3. Communicating the purpose:
In my experience, just rolling out the survey with formal communication won't really help to get the maximum participation and feedback. Taking the line managers into confidence and making them engagement champions have been very helpful. Using all the channels such as toolbox talks, sunrise meetings, sunset meetings, Weekly meetings, and Townhalls effectively and design of the communication toolkit and display in places like canteen, recreation room, and restrooms to have helped to drive the message strongly. Needless to say, all our communications have highlighted the fact that employee feedback is very important for the organization’s growth.
4. Sharing the feedback:
After completion of the survey, thanking all the participants for their time and feedback and sharing the insights of the survey without delay is key to hold employees' interest. Informing them where the orgnaisation is doing good and where it needs improvement will strengthen their idea of giving true feedback. It also makes them hook to further developments curiously.
This particular exercise has helped us to validate the feedback more in detail by diving deep into the data. It was surprising to know that some of the feedback received was because of the incorrect understanding of the measuring scale we have used in the survey. This step has also helped to prioritise the pain points to set an action plan.
6. Action plan
After analyzing the data in detail, preparing the action plan to address the pain points with clear timelines and responsibilities is essential. It needs discussion with concerned stakeholders and top management. There may be a number of concerns, organisations may not able to address all of them together. Hence priortising actions based on the need is important. For example, Any safety-related action point must take the first priority. Further communicating the action plan with all employees helps to strengthen their trust. Before that, all the required approvals must have been sought.
7. Actioning the Action plan.
This is a very crucial stage that makes or breaks the trust. If the organization fails to act on the actions agreed irrespective any reason loses its image. In fact, not actioning increases disengagement more. Hence keeping up the commitment by actioning on the agreed pain points is an important step in converting the disengaged workforce to engaged.
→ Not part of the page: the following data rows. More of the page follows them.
-- ==== Sys2Proof/Machine/Step.lean ====
section
/-!
DEFINITION. One step of the block: the command at the front of the queue acts on the state with the queue's rest; on an empty queue
one core cycle passes (log 7).
-/
namespace Sys2Proof.Machine

def step (s : State) : Host.Outcome State Fault Refusal :=
  match s.pending with
  | [] => .next (s.reach (s.now + 1))
  | c :: rest => exec c { s with pending := rest }

/-- The command a word spells in front of the queue; no word spells one. -/
def State.withFetchWord (s : State) (nbits w : Nat) : State :=
  match decodeTableWord nbits w with
  | some c => { s with pending := c :: s.pending }
  | none => s

end Sys2Proof.Machine
end

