/-- Three polls without an answer fail the unit, an answer clears the count (R467). Order 3 of R468 fences a failed stack and maps its logical
number to the spare stack, or is beyond the module when the spare is in service, used up or unfit; transfers in flight towards it are discarded; it
fences a failed bench and gives its number to the first free spare bench; what lost power reads as never written (log 8). Order 4 takes the route of
the fenced stack once no step runs and no transfer is in flight (log 40), order 7 commits the
spare records, order 8 ends the absorption and marks the spare used; an order out of turn does nothing (R21, R22, R28, R468, R471, R475,
R476). A first package is retired under a new root with SWAP set, a second is beyond the module (R473, R477). A fault beyond the module is
reported, and the manager moves the position and restarts the job (R477, R478). -/
def Obligations.FaultsAreAbsorbed : Prop :=
  ∀ s : State,
    (∀ d b, s.pollsPaused = false → s.dieFenced d = false →
      let k := pollKey b
      let n := nget (s.die d).missedPolls k 0
      exec (.statusPoll d b true) s = .next (s.updDie d fun x => { x with missedPolls := nerase x.missedPolls k }) ∧
      ∃ t, exec (.statusPoll d b false) s = .next t ∧ t.die d = { s.die d with missedPolls := nset (s.die d).missedPolls k (n + 1) } ∧
        t.mem = s.mem ∧ t.cores = s.cores ∧ t.out = (if n = 2 then s.out ++ [⟨.unitFailed, [d.val, k]⟩] else s.out)) ∧
    (∀ (d : Die) (applied : Bool) rs,
      let u := d.val * 256 + 0xf0
      let hits := fun (w : BitVec 1536) => (parseDesc w).dstBoxes.any fun b => match placeOf b.1.toNat with
        | .scratch l _ _ | .store l _ _ _ => s.dieLog d == some l
        | _ => false
      (∀ (l : Nat) (p : Die), s.dieFenced d = false → s.dieLog d = some l → s.spareDie = some p → p ≠ d →
        (s.fld (mgtKey 0x60) 7 6 = 0 → (s.die p).spareUnfit = [] → l < 27 → ∃ t, exec (.stackAbsorption d 3 ⟨applied, rs⟩) s = .next t ∧
          t.dieFenced d = true ∧ t.physOf l = p.val ∧ t.physOf 27 = 0x3f ∧ t.fld (mgtKey 0x60) 7 6 = 1 ∧ t.fld (mgtKey 0x60) 13 8 = d.val ∧
          t.absorbed u = 3 ∧ (∀ b, b.die = d → (t.bench b).power = 3) ∧ (∀ b, b.die ≠ d → t.bench b = s.bench b) ∧
          (∀ c : CoreId, c.die = d → t.core c = {}) ∧
          (∀ c : CoreId, c.die ≠ d → t.core c = { s.core c with descs := (s.core c).descs.filter fun x => !hits x.1 }) ∧
          (∀ h e g, nget? (t.hub h).engines e = some g → hits g.desc = false) ∧
          (MemInv s → ∀ (c : CoreId) a, a < 0x10000 → memGet t.mem (lsKey c a) = if c.die = d then memDefault else memGet s.mem (lsKey c a))) ∧
        (s.fld (mgtKey 0x60) 7 6 ≠ 0 ∨ (s.die p).spareUnfit ≠ [] → ∃ t, exec (.stackAbsorption d 3 ⟨applied, rs⟩) s = .next t ∧
          t.mem = s.mem ∧ t.dies = s.dies ∧ t.fld (mgtKey 0x1e0) 4 4 = 1 ∧ t.out = s.out ++ [⟨.beyondModule, [s.tab.pos, d.val, 0xf0]⟩])) ∧
      (s.absorbed u = 3 →
        (s.job.inStep = false → s.idleTransfers = true → ∃ t, exec (.stackAbsorption d 4 ⟨applied, rs⟩) s = .next t ∧ t.job.route = d.val + 1 ∧
          t.job.routeWant = none ∧ t.absorbed u = 4 ∧ t.mem = s.mem) ∧
        (s.job.inStep = false → s.idleTransfers = false → exec (.stackAbsorption d 4 ⟨applied, rs⟩) s = .next s) ∧
        (s.job.inStep = true → exec (.stackAbsorption d 4 ⟨applied, rs⟩) s = .next { s with job := { s.job with routeWant := some (d.val + 1) } })) ∧
      (s.absorbed u = 6 → ∃ t, exec (.stackAbsorption d 7 ⟨applied, rs⟩) s = .next t ∧ t.absorbed u = 7 ∧ t.mem = s.mem ∧
        t.flash.copies.length = s.flash.copies.length ∧ ∀ c ∈ t.flash.copies, c = ⟨true, true, s.recordSeq + 1, t.sec.record⟩) ∧
      (s.absorbed u = 7 → ∃ t, exec (.stackAbsorption d 8 ⟨applied, rs⟩) s = .next t ∧ t.fld (mgtKey 0x60) 7 6 = 2 ∧ t.fld (mgtKey 0x1e0) 0 0 = 1 ∧
        t.pins.svcReq = true ∧ t.mem = s.mem) ∧
      (∀ order : Fin 9, 4 ≤ order.val → s.absorbed u + 1 ≠ order.val → exec (.stackAbsorption d order ⟨applied, rs⟩) s = .next s) ∧
      (∃ t, exec (.stackAbsorption d 1 ⟨applied, rs⟩) s = .next t ∧ t.mem = s.mem ∧ t.out = s.out ++ [⟨.unitFailed, [d.val, 0xf0]⟩]) ∧
      (∃ t, exec (.stackAbsorption d 2 ⟨applied, rs⟩) s = .next t ∧ t.mem = s.mem ∧ (s.job.inStep = true → t.job.abandon = true))) ∧
    (∀ (b : BenchId) (l k : Nat) (applied : Bool) rs, s.benchFenced b = false → s.benchLog b = some l → s.freeSpare b.die = some k → b.bench.val < 176 →
      ∃ t, exec (.benchAbsorption b 3 ⟨applied, rs⟩) s = .next t ∧ t.spareLog b.die k = l % 256 ∧ t.fld (dieKey b.die 0x100) 39 32 = b.bench.val ∧
        (t.bench b).power = 3 ∧ (t.die b.die).failedBenches.contains b.bench.val = true ∧ t.absorbed (b.die.val * 256 + b.bench.val) = 3 ∧
        (∀ d, d ≠ b → t.bench d = s.bench d) ∧ t.cores = s.cores.filter fun e => e.1 / 64 != b.key) ∧
    (∀ (b : BenchId) (applied : Bool) rs, s.benchFenced b = false → s.freeSpare b.die = none → ∃ t, exec (.benchAbsorption b 3 ⟨applied, rs⟩) s = .next t ∧
      t.mem = s.mem ∧ t.benches = s.benches ∧ t.out = s.out ++ [⟨.beyondModule, [s.tab.pos, b.die.val, b.bench.val]⟩]) ∧
    (∀ (pkg : Fin 84) (root : Word64),
      (s.fld (mgtKey 0x1e0) 22 16 ≠ 0x7f → ∀ tb rb, ∃ t, exec (.packageRetirement pkg root tb rb) s = .next t ∧ t.mem = s.mem ∧
        t.fld (mgtKey 0x1e0) 4 4 = 1 ∧ t.fld (mgtKey 0x1e0) 22 16 = s.fld (mgtKey 0x1e0) 22 16) ∧
      (s.fld (mgtKey 0x1e0) 22 16 = 0x7f → ∀ tb rb,
        let absorbing := s.mgt.absorbing.map fun (p : Nat × Nat) => (p.1, min p.2 2)
        let w0 := (({ s with mgt := { s.mgt with absorbing := absorbing } } : State).setFld (mgtKey 0x1e0) 22 16 pkg).dropRange (2 ^ 37 * pkg)
          (2 ^ 35 * (4 * pkg + 4))
        let w1 := rb.foldl (fun (s : State) b => s.storeLong (retarget pkg b.1) [b.2] false) w0
        let w2 := tb.foldl (fun (s : State) t => s.storeLong t.1 (leBytes 8 (retargetWord pkg t.2).toNat) false) w1
        ∃ t, exec (.packageRetirement pkg root tb rb) s = .next t ∧ t.mem = w2.mem ∧ t.fld (mgtKey 0x150) 1 1 = 1 ∧
          t.fld (mgtKey 0x1e0) 3 3 = 1 ∧ t.fld (mgtKey 0x1e0) 22 16 = pkg.val) ∧
      (s.fld (mgtKey 0x1e0) 22 16 = 0x7f → ∃ t, exec (.packageRetirement pkg root [] []) s = .next t ∧ t.fld (mgtKey 0x1e0) 22 16 = pkg.val ∧
        t.fld (mgtKey 0x150) 1 1 = 1 ∧ t.fld (mgtKey 0x1e0) 3 3 = 1 ∧ t.cores = s.cores ∧
        t.fld (mgtKey (0x140 + 8 * (if s.xlatInstalled then 1 - s.xlatActive else 0))) 47 12 = bitsOf root.toNat 47 12 ∧
        (MemInv s → ∀ a, memGet t.mem a = if 2 ^ 37 * pkg.val ≤ a ∧ a < 2 ^ 37 * (pkg.val + 1) then memDefault else memGet s.mem a))) ∧
    (∃ t, exec .spareRecordCommit s = .next t ∧ t.mem = s.mem ∧ t.csr = s.csr ∧ t.out = s.out ∧
      t.flash.copies = s.flash.copies.map (fun _ => ⟨true, true, s.recordSeq + 1, t.sec.record⟩) ∧
      t.sec.record.failedStack = (if s.fld (mgtKey 0x60) 13 8 < 28 then some (s.fld (mgtKey 0x60) 13 8) else none)) ∧
    (∀ u : UnitRef, (u.pos = s.tab.pos → s.isManager = false → ∃ t, exec (.beyondModuleFault u) s = .next t ∧ t.mem = s.mem ∧
        t.fld (mgtKey 0x1e0) 4 4 = 1 ∧ t.out = s.out ++ [⟨.beyondModule, [s.tab.pos, u.die, u.bench.toNat]⟩]) ∧
      (s.isManager = true → ∃ t, exec (.beyondModuleFault u) s = .next t ∧ t.mem = s.mem ∧ t.job.abandon = true ∧
        ∃ var, t.out.getLast? = some ⟨.restartJob, [s.mgr.committed.getD 0, var]⟩))
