@[simp] theorem State.core_setCore (c : CoreId) (x : CoreState) : (s.setCore c x).core c = x := nget_nset_self ..
@[simp] theorem State.core_updCore (c : CoreId) (f : CoreState → CoreState) : (s.updCore c f).core c = f (s.core c) := nget_nset_self ..
theorem State.core_setCore_other {c d : CoreId} (x : CoreState) (h : d ≠ c) : (s.setCore c x).core d = s.core d :=
  nget_nset_other _ _ _ _ _ fun e => h (CoreId.key_inj e)
theorem State.core_updCore_other {c d : CoreId} (f : CoreState → CoreState) (h : d ≠ c) : (s.updCore c f).core d = s.core d :=
  nget_nset_other _ _ _ _ _ fun e => h (CoreId.key_inj e)
@[simp] theorem State.bench_setBench (b : BenchId) (x : BenchState) : (s.setBench b x).bench b = x := nget_nset_self ..
@[simp] theorem State.bench_updBench (b : BenchId) (f : BenchState → BenchState) : (s.updBench b f).bench b = f (s.bench b) := nget_nset_self ..
theorem State.bench_updBench_other {b d : BenchId} (f : BenchState → BenchState) (h : d ≠ b) : (s.updBench b f).bench d = s.bench d :=
  nget_nset_other _ _ _ _ _ fun e => h (BenchId.key_inj e)
@[simp] theorem State.die_setDie (d : Die) (x : DieState) : (s.setDie d x).die d = x := nget_nset_self ..
@[simp] theorem State.die_updDie (d : Die) (f : DieState → DieState) : (s.updDie d f).die d = f (s.die d) := nget_nset_self ..
theorem State.die_updDie_other {d e : Die} (f : DieState → DieState) (h : e ≠ d) : (s.updDie d f).die e = s.die e :=
  nget_nset_other _ _ _ _ _ fun k => h (Fin.ext k)
@[simp] theorem State.hub_setHub (h : Hub) (x : HubState) : (s.setHub h x).hub h = x := nget_nset_self ..
@[simp] theorem State.hub_updHub (h : Hub) (f : HubState → HubState) : (s.updHub h f).hub h = f (s.hub h) := nget_nset_self ..
theorem State.hub_updHub_other {h e : Hub} (f : HubState → HubState) (n : e ≠ h) : (s.updHub h f).hub e = s.hub e :=
  nget_nset_other _ _ _ _ _ fun k => n (Fin.ext k)
@[simp] theorem State.port_setPort (p : PortId) (x : PortState) : (s.setPort p x).port p = x := nget_nset_self ..
@[simp] theorem State.port_updPort (p : PortId) (f : PortState → PortState) : (s.updPort p f).port p = f (s.port p) := nget_nset_self ..
theorem State.port_updPort_other {p e : PortId} (f : PortState → PortState) (h : e ≠ p) : (s.updPort p f).port e = s.port e :=
  nget_nset_other _ _ _ _ _ fun k => h (PortId.key_inj k)

/-! Registers and fields. -/

@[simp] theorem State.reg_setReg (k : Nat) (v : Word64) : (s.setReg k v).reg k = v := by
  unfold State.reg State.setReg
  cases h : isCtr k <;> simp [nget_nset_self]
theorem State.reg_setReg_other {k j : Nat} (v : Word64) (h : storeKey j ≠ storeKey k) : (s.setReg k v).reg j = s.reg j := by
  unfold State.reg State.setReg
  cases hk : isCtr k <;> cases hj : isCtr j <;> simp [nget_nset_other _ _ _ _ _ h]

@[simp] theorem State.out_say (m : MsgKind) (data : List Nat) : (s.say m data).out = s.out ++ [⟨m, data⟩] := rfl
@[simp] theorem State.now_reach (t : Nat) : (s.reach t).now = max s.now t := rfl
theorem State.reach_of_le {t : Nat} (h : t ≤ s.now) : s.reach t = s := by
  have : ¬ s.now / 2 < t / 2 := Nat.not_lt.mpr (Nat.div_le_div_right h)
  simp [State.reach, Nat.max_eq_left h, this]
theorem State.cycle_reach_of_lt {t : Nat} (h : s.now / 2 < t / 2) : (s.reach t).cycle = { csr := s.csr, ctr := s.ctr } := if_pos h
@[simp] theorem State.cycle_newCycle : s.newCycle.cycle = { csr := s.csr, ctr := s.ctr } := rfl
@[simp] theorem State.draws_drew : s.drew.draws = s.draws + 1 := rfl

/-! Counting while no event counter was ever written. -/

theorem State.countBench_none (b : BenchId) (src : Nat) (core : Option Nat) (n : Nat) (h : s.ctr = []) : s.countBench b src core n = s := by
  simp [State.countBench, h]
theorem State.countCore_none (c : CoreId) (src n : Nat) (h : s.ctr = []) : s.countCore c src n = s := s.countBench_none _ _ _ _ h
theorem State.countDie_none (d : Die) (src n : Nat) (h : s.ctr = []) : s.countDie d src n = s := by simp [State.countDie, h]
theorem State.countHub_none (d : Hub) (src n : Nat) (h : s.ctr = []) : s.countHub d src n = s := by simp [State.countHub, h]
theorem State.countMd_none (m : Md) (src n : Nat) (h : s.ctr = []) : s.countMd m src n = s := by simp [State.countMd, h]

/-! Fields of a word. -/

theorem bitsOf_testBit (n hi lo i : Nat) : (bitsOf n hi lo).testBit i = (decide (i < hi + 1 - lo) && n.testBit (lo + i)) := by
  simp [bitsOf, Nat.testBit_mod_two_pow, Nat.testBit_shiftRight]
theorem fieldMask_testBit (hi lo i : Nat) :
    ((2 ^ (hi + 1 - lo) - 1) * 2 ^ lo).testBit i = decide (lo ≤ i ∧ i < hi + 1) := by
  rw [Nat.mul_comm, Nat.testBit_two_pow_mul]
  by_cases h : lo ≤ i <;> simp [h, Nat.testBit_two_pow_sub_one]
  omega
theorem putBits_testBit (w : Word64) (hi lo v i : Nat) (hi64 : hi < 64) :
    (putBits w hi lo v).toNat.testBit i =
      if lo ≤ i ∧ i < hi + 1 then v.testBit (i - lo) else w.toNat.testBit i := by
  unfold putBits
  simp only [BitVec.toNat_or, BitVec.toNat_and, BitVec.toNat_not, BitVec.toNat_ofNat, Nat.testBit_or, Nat.testBit_and,
    Nat.testBit_mod_two_pow]
  by_cases h64 : i < 64
  · have hnot : (2 ^ 64 - 1 - (2 ^ (hi + 1 - lo) - 1) * 2 ^ lo % 2 ^ 64).testBit i = !decide (lo ≤ i ∧ i < hi + 1) := by
      rw [show 2 ^ 64 - 1 - (2 ^ (hi + 1 - lo) - 1) * 2 ^ lo % 2 ^ 64 = 2 ^ 64 - ((2 ^ (hi + 1 - lo) - 1) * 2 ^ lo % 2 ^ 64 + 1) by omega,
        Nat.testBit_two_pow_sub_succ (Nat.mod_lt _ (by decide)), Nat.testBit_mod_two_pow, fieldMask_testBit]
      simp [h64]
    rw [hnot, fieldMask_testBit]
    have hv : (v * 2 ^ lo).testBit i = (decide (lo ≤ i) && v.testBit (i - lo)) := by rw [Nat.mul_comm, Nat.testBit_two_pow_mul]
    rw [hv]
    by_cases h : lo ≤ i ∧ i < hi + 1
    · rw [if_pos h, decide_eq_true h]; simp [h.1, h64]
    · rw [if_neg h, decide_eq_false h]; simp
  · have h1 : w.toNat.testBit i = false := Nat.testBit_lt_two_pow (Nat.lt_of_lt_of_le w.isLt (Nat.pow_le_pow_right (by decide) (by omega)))
    have h2 : ¬ (lo ≤ i ∧ i < hi + 1) := by omega
    rw [if_neg h2]; simp [h1, h64]
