-- ==== Sys2Proof/Laws/Frames.lean ====
section
/-!
SUPPORT. What counting, reporting and logging leave alone: an event counted changes registers only, a report appends a message,
a log entry changes the log and its registers.
-/
namespace Sys2Proof.Machine

/-- Registers and event counters may have changed, nothing else. -/
def RegsOnly (s t : State) : Prop := t = { s with csr := t.csr, ctr := t.ctr }
theorem RegsOnly.refl (s : State) : RegsOnly s s := rfl
theorem RegsOnly.trans {s t u : State} (h : RegsOnly s t) (k : RegsOnly t u) : RegsOnly s u := by
  unfold RegsOnly at *; rw [k, h]
theorem RegsOnly.pending {s t : State} (h : RegsOnly s t) : t.pending = s.pending := by unfold RegsOnly at h; rw [h]
theorem RegsOnly.now {s t : State} (h : RegsOnly s t) : t.now = s.now := by unfold RegsOnly at h; rw [h]
theorem RegsOnly.tbBase {s t : State} (h : RegsOnly s t) : t.tbBase = s.tbBase := by unfold RegsOnly at h; rw [h]
theorem RegsOnly.lastSync {s t : State} (h : RegsOnly s t) : t.lastSync = s.lastSync := by unfold RegsOnly at h; rw [h]
theorem RegsOnly.draws {s t : State} (h : RegsOnly s t) : t.draws = s.draws := by unfold RegsOnly at h; rw [h]
theorem RegsOnly.cycle {s t : State} (h : RegsOnly s t) : t.cycle = s.cycle := by unfold RegsOnly at h; rw [h]
theorem RegsOnly.mem {s t : State} (h : RegsOnly s t) : t.mem = s.mem := by unfold RegsOnly at h; rw [h]
theorem RegsOnly.poison {s t : State} (h : RegsOnly s t) : t.poison = s.poison := by unfold RegsOnly at h; rw [h]
theorem RegsOnly.errs {s t : State} (h : RegsOnly s t) : t.errs = s.errs := by unfold RegsOnly at h; rw [h]
theorem RegsOnly.seenCe {s t : State} (h : RegsOnly s t) : t.seenCe = s.seenCe := by unfold RegsOnly at h; rw [h]
theorem RegsOnly.seenUe {s t : State} (h : RegsOnly s t) : t.seenUe = s.seenUe := by unfold RegsOnly at h; rw [h]
theorem RegsOnly.writeBacks {s t : State} (h : RegsOnly s t) : t.writeBacks = s.writeBacks := by unfold RegsOnly at h; rw [h]
theorem RegsOnly.scrubPos {s t : State} (h : RegsOnly s t) : t.scrubPos = s.scrubPos := by unfold RegsOnly at h; rw [h]
theorem RegsOnly.cores {s t : State} (h : RegsOnly s t) : t.cores = s.cores := by unfold RegsOnly at h; rw [h]
theorem RegsOnly.benches {s t : State} (h : RegsOnly s t) : t.benches = s.benches := by unfold RegsOnly at h; rw [h]
theorem RegsOnly.dies {s t : State} (h : RegsOnly s t) : t.dies = s.dies := by unfold RegsOnly at h; rw [h]
theorem RegsOnly.hubs {s t : State} (h : RegsOnly s t) : t.hubs = s.hubs := by unfold RegsOnly at h; rw [h]
theorem RegsOnly.ports {s t : State} (h : RegsOnly s t) : t.ports = s.ports := by unfold RegsOnly at h; rw [h]
theorem RegsOnly.tab {s t : State} (h : RegsOnly s t) : t.tab = s.tab := by unfold RegsOnly at h; rw [h]
theorem RegsOnly.job {s t : State} (h : RegsOnly s t) : t.job = s.job := by unfold RegsOnly at h; rw [h]
theorem RegsOnly.loader {s t : State} (h : RegsOnly s t) : t.loader = s.loader := by unfold RegsOnly at h; rw [h]
theorem RegsOnly.mgr {s t : State} (h : RegsOnly s t) : t.mgr = s.mgr := by unfold RegsOnly at h; rw [h]
theorem RegsOnly.mgt {s t : State} (h : RegsOnly s t) : t.mgt = s.mgt := by unfold RegsOnly at h; rw [h]
theorem RegsOnly.sec {s t : State} (h : RegsOnly s t) : t.sec = s.sec := by unfold RegsOnly at h; rw [h]
theorem RegsOnly.flash {s t : State} (h : RegsOnly s t) : t.flash = s.flash := by unfold RegsOnly at h; rw [h]
theorem RegsOnly.pins {s t : State} (h : RegsOnly s t) : t.pins = s.pins := by unfold RegsOnly at h; rw [h]
theorem RegsOnly.out {s t : State} (h : RegsOnly s t) : t.out = s.out := by unfold RegsOnly at h; rw [h]
theorem RegsOnly.core {s t : State} (h : RegsOnly s t) (c' : CoreId) : t.core c' = s.core c' := by unfold RegsOnly at h; rw [h]; rfl
theorem RegsOnly.bench {s t : State} (h : RegsOnly s t) (b' : BenchId) : t.bench b' = s.bench b' := by unfold RegsOnly at h; rw [h]; rfl
theorem RegsOnly.die {s t : State} (h : RegsOnly s t) (d' : Die) : t.die d' = s.die d' := by unfold RegsOnly at h; rw [h]; rfl
theorem RegsOnly.hub {s t : State} (h : RegsOnly s t) (h' : Hub) : t.hub h' = s.hub h' := by unfold RegsOnly at h; rw [h]; rfl
theorem RegsOnly.port {s t : State} (h : RegsOnly s t) (p' : PortId) : t.port p' = s.port p' := by unfold RegsOnly at h; rw [h]; rfl
theorem RegsOnly.foldl {α : Type} {f : State → α → State} (hf : ∀ x a, RegsOnly x (f x a)) (l : List α) (s : State) : RegsOnly s (l.foldl f s) := by
  induction l generalizing s with
  | nil => exact RegsOnly.refl s
  | cons a l ih => exact (hf s a).trans (ih _)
8. Communicating the actions taken:
Though the formal communication would have been sent on the changes from time to time, closing the loop by summarising the actions taken and thanking them again for their support would leave a strong impression about the whole process. This also gives us the solid moral strength to go back to them for the next survey. No doubt that your sincere efforts will get you a much better score in the upcoming survey and you will be surprised to see steep down % in the disengaged workforce.
As mentioned in the beginning these steps and methods have been tested and proven by me and my team. But it is essential to get the cross-functional managers and leadership team support to make this happen. Some organisations would have the challenge of budget to get the external company for the survey, such organisations can also do it without much of investment by using Survey Monkey or Google forms.